“To keep going our present ideal of an industrial plutocracy we must continue to have war. We have to keep scaring the sheep. A politician today is that man among men who can scare them the worst and huddle them the fastest and the most, managing that way to get almost anything out of them.” -Frank Lloyd Wright in a speech given May 20, 1949 in Biloxi, MS
I periodically like to review the nation’s military history. To do the same, here’s a list of our wars and conflicts. It’s a lonnnnnnggggg list, and growing longer by the day.
People say we need to remove the money from politics. While that’s true, it seems more accurate to say we need to remove the profit from war. If we could manage that, many of our domestic ills could then be addressed. But the reality is we won’t manage it without a complete realignment of our priorities, and the structures that support them.

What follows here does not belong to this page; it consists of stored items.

theorem State.scannerCharacters_same (s : State) (link : ScannerLink) (received : List RxChar) :
    s.sameBut (s.scannerCharacters link received) Part.scanner :=
  .foldl (State.scannerCharacter_same link) _ _

theorem State.scannerLineBreak_same (s : State) (link : ScannerLink) :
    s.sameBut (s.scannerLineBreak link) Part.scanner :=
  (s.setLink_same _).trans (State.scannerEvent_same _ _ _)

/-! ### The supply, RESET and STARTING -/

theorem State.restoreReclaim_same (s : State) : s.sameBut s.restoreReclaim [.store] :=
  (s.setStore_same _).trans (State.settleStore_same _)

/-- What a start or an end of the processor's time changes: everything but the queue of commands. -/
def Part.all : List Part :=
  [.power, .pins, .start, .chain, .logs, .scan, .track, .frames, .solver, .stationA, .stationB, .trimmer, .sorter,
   .tally, .store, .watch, .link]

theorem State.sameBut_all (h : t.pending = s.pending) : s.sameBut t Part.all := by
  intro p hp
  cases p <;> first | exact h | exact absurd (by decide) hp

theorem State.endRestore_same (s : State) :
    s.sameBut s.endRestore [.start, .chain, .scan, .frames, .stationA, .stationB, .trimmer, .sorter, .tally] := by
  unfold State.endRestore State.takeSettings
  intro p hp
  cases p <;> simp_all [State.agrees]

theorem State.settleRestore_same (s : State) :
    s.sameBut s.settleRestore [.start, .chain, .scan, .frames, .stationA, .stationB, .trimmer, .sorter, .tally] := by
  unfold State.settleRestore
  split
  · exact .ite (.refl _ _) s.endRestore_same
  · exact .refl _ _

theorem State.beginStarting_same (s : State) (c : ResetCause) (v : Bool) : s.sameBut (s.beginStarting c v) Part.all :=
  State.sameBut_all
    (((State.restoreReclaim_same _).mono (qs := Part.all) |>.trans (State.settleRestore_same _) (rs := Part.all)) .pending (by decide))

theorem State.powerUp_same (s : State) (v : Bool) : s.sameBut (s.powerUp v) Part.all := by
  unfold State.powerUp
  split
  · exact s.beginStarting_same _ _
  · exact .refl _ _

theorem State.powerDown_same (s : State) (cut : FlashCut) : s.sameBut (s.powerDown cut) Part.all := by
  unfold State.powerDown
  split
  · exact .refl _ _
  · exact State.sameBut_all rfl

theorem State.assertReset_same (s : State) (cut : FlashCut) : s.sameBut (s.assertReset cut) Part.all :=
  .ite (State.sameBut_all rfl) (s.setPins_same _).mono

theorem State.releaseReset_same (s : State) (v : Bool) : s.sameBut (s.releaseReset v) Part.all := by
  unfold State.releaseReset
  dsimp only
  split
  · exact (s.setPins_same _).trans (State.beginStarting_same _ _ _)
  · exact (s.setPins_same _).mono

theorem State.takeLevels_same (s : State) : s.sameBut s.takeLevels [.chain, .trimmer, .store] := by
  unfold State.takeLevels
  dsimp only
  refine State.sameBut.trans (ps := [.chain, .trimmer]) ?_ (State.setStore_same _ _)
  exact (s.setChain_same _).trans (.ite (State.setTrimmer_same _ _) (.refl _ _)) (qs := [.trimmer])

theorem State.endStarting_same (s : State) (c : ResetCause) :
    s.sameBut (s.endStarting c) [.power, .chain, .trimmer, .store, .link, .scan, .stationA, .stationB] := by
  unfold State.endStarting
  dsimp only
  refine State.sameBut.trans (ps := [.power, .chain, .trimmer, .store, .link, .scan, .stationA, .stationB]) ?_
    (State.takeUp_same _)
  refine State.sameBut.trans (ps := [.power, .chain, .trimmer, .store, .link, .scan, .stationA, .stationB]) ?_
    (State.refresh_same _ _)
  refine State.sameBut.trans (ps := [.power, .chain, .trimmer, .store, .link, .scan]) ?_ (State.refresh_same _ _)
  refine State.sameBut.trans (ps := [.power, .chain, .trimmer, .store, .link]) (qs := [.scan]) ?_
    (.ite (State.setScan_same _ _) (.refl _ _))
  refine State.sameBut.trans (ps := [.power, .chain, .trimmer, .store, .link]) (qs := [.link]) ?_
    (.ite (State.notify_same _ _) (.refl _ _))
  exact ((s.setPower_same _).trans (State.takeLevels_same _) (rs := [.power, .chain, .trimmer, .store])).trans
    (State.notify_same _ _)

theorem State.finishStarting_same (s : State) :
    s.sameBut s.finishStarting [.power, .chain, .trimmer, .store, .link, .scan, .stationA, .stationB] := by
  unfold State.finishStarting
  split
  · exact .ite (s.endStarting_same _) (.refl _ _)
  · exact .refl _ _

theorem State.warn_same (s : State) : s.sameBut s.warn [.store] :=
  .ite (.refl _ _) ((s.setStore_same _).trans (State.requestCheckpoint_same _))

end Sys2Proof.Machine
end

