/-- Of `StrobesCarryTheSortCodes`: a sort event with the port idle, with a strobe alone, and with another waiting. -/
theorem witness_strobes_more :
    (holding [boardIn 7001 .accepted]).board? 7001 = some (boardIn 7001 .accepted) ∧
      (holding [boardIn 7001 .missed]).board? 7001 = some (boardIn 7001 .missed) ∧ ready.sorter.strobe = .idle ∧
      (let x := { strobing.sorter with waiting := none }
       x.strobe ≠ .idle ∧ x.waiting = none) ∧
      (strobing.sorter.strobe ≠ .idle ∧ strobing.sorter.waiting.isSome = true) ∧
      exec (.clearLine 1 []) strobing = .next (after (.clearLine 1 []) strobing) :=
  ⟨rfl, rfl, rfl, by decide, by decide, rfl⟩

/-- Of `ReadRequestsChangeNothing`: ranges that are bad, parts that are not 0 or 1, counts of 0 and 65. -/
theorem witness_reads_more :
    ¬ ((199 : Byte).toNat + (2 : Byte).toNat ≤ 200) ∧ 1 < (2 : Byte).toNat ∧ (0 : Byte) = 0 ∧ 64 < (65 : Byte).toNat := by
  decide

/-- A store of one FULL block and one STATIC block, that begins an operation. -/
def filled (queue : List StoreOp) (flight : Option InFlight) : State :=
  let s := storing queue flight
  s.setStore { s.store with
    blocks := [{ Block.blank with state := .full }, { Block.blank with role := .static, state := .static }] }

/-- Of `StoreWriteCompletes`: operations that begin with no room, and that complete unwritten. -/
theorem witness_storeWrite_more :
    (∀ op ∈ [StoreOp.checkpoint, .period emptyPeriod],
      let s := filled [op] none
      s.store.inFlight = none ∧ s.store.erasing = none ∧ s.store.queue = op :: [] ∧
        (∀ b ∈ s.store.blocks, b.state ≠ .free) ∧ ∀ b ∈ s.store.blocks, b.state ≠ .active) ∧
      ∀ op ∈ [StoreOp.checkpoint, .period emptyPeriod, .settings Settings.builtIn],
        let s := filled [op] (some { write := none })
        s.powered = true ∧ s.Settled ∧ s.store.queue = op :: [] ∧ s.store.inFlight = some { write := none } ∧
          s.store.deferred = false := by
  constructor
  · intro op _
    refine ⟨rfl, rfl, rfl, ?_, ?_⟩ <;> intro b hb <;>
      rcases (List.mem_pair.1 hb : _ ∨ _) with rfl | rfl <;> decide
  · intro op _
    exact ⟨rfl, rfl, rfl, rfl, rfl⟩

/-- Of `ReclaimEraseEmptiesTheBlock`: a FULL block behind the one that is erased, and one before it with another reclaim asked
for. -/
theorem witness_reclaim_more :
    let full := { Block.blank with state := BlockState.full }
    (let s := ready.setStore { ready.store with blocks := [full, full], erasing := some 0 }
     s.powered = true ∧ s.Settled ∧ s.power = .ready ∧ s.store.reclaimAgain = false ∧
       (s.store.blocks.set 0 Block.blank)[1]? = some full ∧ reclaimable (s.store.blocks.set 0 Block.blank) full = true) ∧
      (let s := ready.setStore { ready.store with blocks := [full, full], erasing := some 1, reclaimAgain := true }
       s.store.reclaimAgain = true ∧ reclaimable (s.store.blocks.set 1 Block.blank) full = true) :=
  ⟨⟨rfl, rfl, rfl, rfl, rfl, by decide +kernel⟩, rfl, by decide +kernel⟩

/-- Of `PowerFailWarningAsksForACheckpoint`: a request that joins one waiting, one that finds the queue full, one dropped by a
FULL condition with and without an erase in progress, one behind an operation in flight, and one for an idle store. -/
theorem witness_checkpointRequest :
    (.checkpoint ∈ (storing [.relocate, .checkpoint] none).store.queue) ∧
      (let s := storing [.checkpoint, .relocate, .relocate, .relocate] (some { write := none })
       .checkpoint ∉ s.store.queue.tail ∧ 4 ≤ s.store.queue.length) ∧
      (let s := filled [] none
       let f := s.setStore { s.store with conditionFull := true }
       f.store.conditionFull = true ∧ f.store.erasing = none ∧
         f.store.blocks[0]? = some { Block.blank with state := .full } ∧
         reclaimable f.store.blocks { Block.blank with state := .full } = true ∧
         ({ f.store with erasing := some 0 } : Store).erasing.isSome = true) ∧
      (let s := storing [.checkpoint] (some { write := none })
       .checkpoint ∉ s.store.queue.tail ∧ s.store.queue.length < 4 ∧ s.store.inFlight.isSome = true) ∧
      (ready.store.queue = [] ∧ ready.store.inFlight = none ∧ ready.store.erasing = none ∧
        ready.store.conditionFull = false) :=
  ⟨by decide, by decide, ⟨rfl, rfl, rfl, by decide +kernel, rfl⟩, by decide, rfl, rfl, rfl, rfl⟩

/-- A flash: an unreadable header, the newest settings, older settings, an empty journal block, journal blocks that hold the
newest checkpoint and an older one, all valid. -/
def worn : List Block :=
  let record := StoreRecord.written
  [{ Block.blank with headerOk := false },
   { Block.blank with eraseCount := 9, role := .static, records := [record (.settings Settings.builtIn) 9] },
   { Block.blank with role := .static, records := [record (.settings Settings.builtIn) 3] }, Block.blank,
   { Block.blank with records := [record (.checkpoint emptyCheckpoint) 12] },
   { Block.blank with records := [record (.checkpoint emptyCheckpoint) 11] }]

/-- Its newest valid settings record. -/
theorem test_worn_settings :
    newestSettings (readHeaders worn) = some (.written (.settings Settings.builtIn) 9) ∧
      newestSettings (readHeaders (worn.take 5)) = some (.written (.settings Settings.builtIn) 9) := by
  simp [newestSettings, validRecords, readHeaders, worn, Block.blank, newestOf, StoreRecord.isSettings, List.filter_cons]

/-- The store restored from that flash. -/
theorem test_worn_restore :
    restoreStore worn = { Store.initial
      [{ Block.blank with eraseCount := 9 },
       { Block.blank with eraseCount := 9, role := .static, state := .static,
                          records := [.written (.settings Settings.builtIn) 9] },
       { Block.blank with eraseCount := 1 }, Block.blank,
       { Block.blank with state := .active, records := [.written (.checkpoint emptyCheckpoint) 12] },
       { Block.blank with state := .full, records := [.written (.checkpoint emptyCheckpoint) 11] }] with nextSeq := 13 } := by
  have table : settleStatic (readHeaders worn) =
      [{ Block.blank with eraseCount := 9 },
       { Block.blank with eraseCount := 9, role := .static, state := .static,
                          records := [.written (.settings Settings.builtIn) 9] },
       { Block.blank with eraseCount := 1 }, Block.blank,
       { Block.blank with records := [.written (.checkpoint emptyCheckpoint) 12] },
       { Block.blank with records := [.written (.checkpoint emptyCheckpoint) 11] }] := by
    simp [settleStatic, test_worn_settings]
    simp [readHeaders, worn, Block.blank, Block.holdsSettings, StoreRecord.isSettings, Block.erased, highestReadable]
  simp only [restoreStore, table]
  rfl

We like to believe our own rhetoric and refer to ourselves the greatest nation on earth. We’re not. We’re but the latest incarnation of imperial greed, bound to fail as Britian, France, Spain and ancient Rome failed. Imperialism is not a sustainable practice. The aftermath of our pending failure in this endeavor could mean utter darkness, or it could mean a new enlightenment.
People also talk about how we’re in the midst of an internal culture war (and have been for decades). That’s correct. And this internal battle is for our collective soul; therefore, its outcome is imperative to our future as a nation. I believe most Americans are good people, but we’re also an easily confused people with little sense of our own history. To stop the confusion, we need to shut off the TV and read. It may not sound like fun, but knowledge is freedom.
If you’d like to take my word for it and crack an important book, I can think of none better than Howard Zinn’s A People’s History of the United States. Every concerned American can benefit greatly from this book, as it details in plain English what this country is all about.